I've been reading the latest Clive Cussler novel "Valhalla Risisng" the last couple of days, just now arrived at page 448 and am still in a bit of a shock.
Third paragraph page 446:
A floating bomb with the potential to devastate the lower half of Manhattan Island, The Mongol Invader was driven through the unruly waves at 25 knots by her great twin bronze screws, her forward underwater prow shrugging aside the water with deceptive ease. Flights of gulls came and circled but, sensisng and ominous aura about her, they remained strangely silent and soon winged away.
Skip down 2 paragraphs:
He walked back onto the bridge, crossed his arms and ran his eye along the course he'd laid out on the chart, following the red line that traveled past Rockaway Point, then Norton Point at Seagate, before moving under the Verrazano Bridge that spanned Brooklyn and Staten Island. From there the line ran up the center of the Upper Bay and beyond the Statue of Liberty and Ellis Island. Once past Battery Park, the red line made a sharp right turn into the shore and ended at the base of the twin World Trade Center towers.
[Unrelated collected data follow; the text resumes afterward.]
namespace Sys2Proof.Scope

open Sys2Proof Sys2Proof.Machine Sys2Proof.Laws

section
variable {s : State} {p : Path} {v : Nat}

/-- A command that its block takes, on a path and of a unit that the hub has (R56). -/
theorem onPath_takes {i : Nat} {k : Bool} {known more : List Nat} {eff : State → State} (h : s.takes p i v)
    (hk : k = true) (hv : v ∈ known) (hm : more = []) : onPath p k s (s.command p i v anyState known more eff) =
      .next (eff ((s.touch p).cmdAccept i v p)) := by
  rw [onPath_ok s hk (takes_ok s h), command_any s h hv hm]

theorem onPath_takesNow {i result : Nat} {k : Bool} {known more : List Nat} {eff : State → State} (h : s.takes p i v)
    (hk : k = true) (hv : v ∈ known) (hm : more = []) :
    onPath p k s (s.commandNow p i v anyState known more result eff) =
      .next ((eff ((s.touch p).cmdAccept i v p)).cmdCommit i result) :=
  onPath_takes h hk hv hm

/-! The customer's key hash (R350). -/

/-- Command 3 of SecurityStatus programs the hash in Provisioning, once (R350). -/
theorem exec_enrolCustomerKeyHash_programs {y : State} (h : s.takes p 0x4000 3) (hl : s.secu.life = 1)
    (hd : s.secu.custDone = false) (hy : y = (s.touch p).cmdAccept 0x4000 3 p) :
    exec (.enrolCustomerKeyHash p) s = .next
      ((({ y with secu := { y.secu with custHash := y.get (ob 0x4000 6), custDone := true } } : State).set
        (ob 0x4000 5) (y.get (ob 0x4000 6))).cmdCommit 0x4000 0) := by
  rw [exec, execEnrolCustomerKeyHash, onPath_takesNow h rfl (by decide) (by simp [hl, hd]), ← hy]

/-- Outside Provisioning, and once the hash is programmed, the command is of kind 6 (R350; log entry 14). -/
theorem exec_enrolCustomerKeyHash_refused (h : s.takes p 0x4000 3) (hl : s.secu.life ≠ 1 ∨ s.secu.custDone = true) :
    exec (.enrolCustomerKeyHash p) s = .next ((s.touch p).violate p 0x4000 0xF0 6) := by
  have kinds : s.cmdKinds 0x4000 3 anyState lifeCmds = [] := by
    simp [State.cmdKinds, h.2.1, takes_anyState s h, lifeCmds]
  have judged : s.judgeWrite p 0x4000 0xF0 (leBytes (objSize 0x4000 0xF0) 3)
      (s.cmdKinds 0x4000 3 anyState lifeCmds ++ kindIf (decide (s.secu.life ≠ 1) || s.secu.custDone) 6) = some 6 := by
    rw [judgeWrite_more (allows_kinds s h.1), kinds,
      show (decide (s.secu.life ≠ 1) || s.secu.custDone) = true by simpa using hl]
    rfl
  rw [exec, execEnrolCustomerKeyHash, onPath_ok s rfl (takes_ok s h), State.commandNow, State.command,
    writeNum_refused s (allows_reach s h.1) judged]

end

/-- Settles O11. -/
theorem customerHashIsProgrammedOnce : Obligations.CustomerHashIsProgrammedOnce := by
  refine ⟨fun s p h hl hd => ⟨_, exec_enrolCustomerKeyHash_programs h hl hd rfl, ?_⟩, fun s p h hl =>
    ⟨exec_enrolCustomerKeyHash_refused h hl, by simp⟩⟩
  have next : ((s.touch p).cmdAccept 0x4000 3 p).get (ob 0x4000 6) = s.get (ob 0x4000 6) :=
    accepted_get fun n hl hu => by simp only [ne_eq, ob_inj]; omega
  simp [next, cmdCommit_object, ob_inj]

section
variable {s : State} {p : Path}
He flexed his muscular shoulders,his body attuned to the speeding mass of the ship below his feet. The Mongol Invader would not be stopped, could not be stopped before reaching her destiny. He would be remembered a thousand years years from now for achieving the worst man-made disaster ever attempted against the United States.
Is this eerie, if Cussler only knew what was in the future when he wrote this novel. Very upsetting.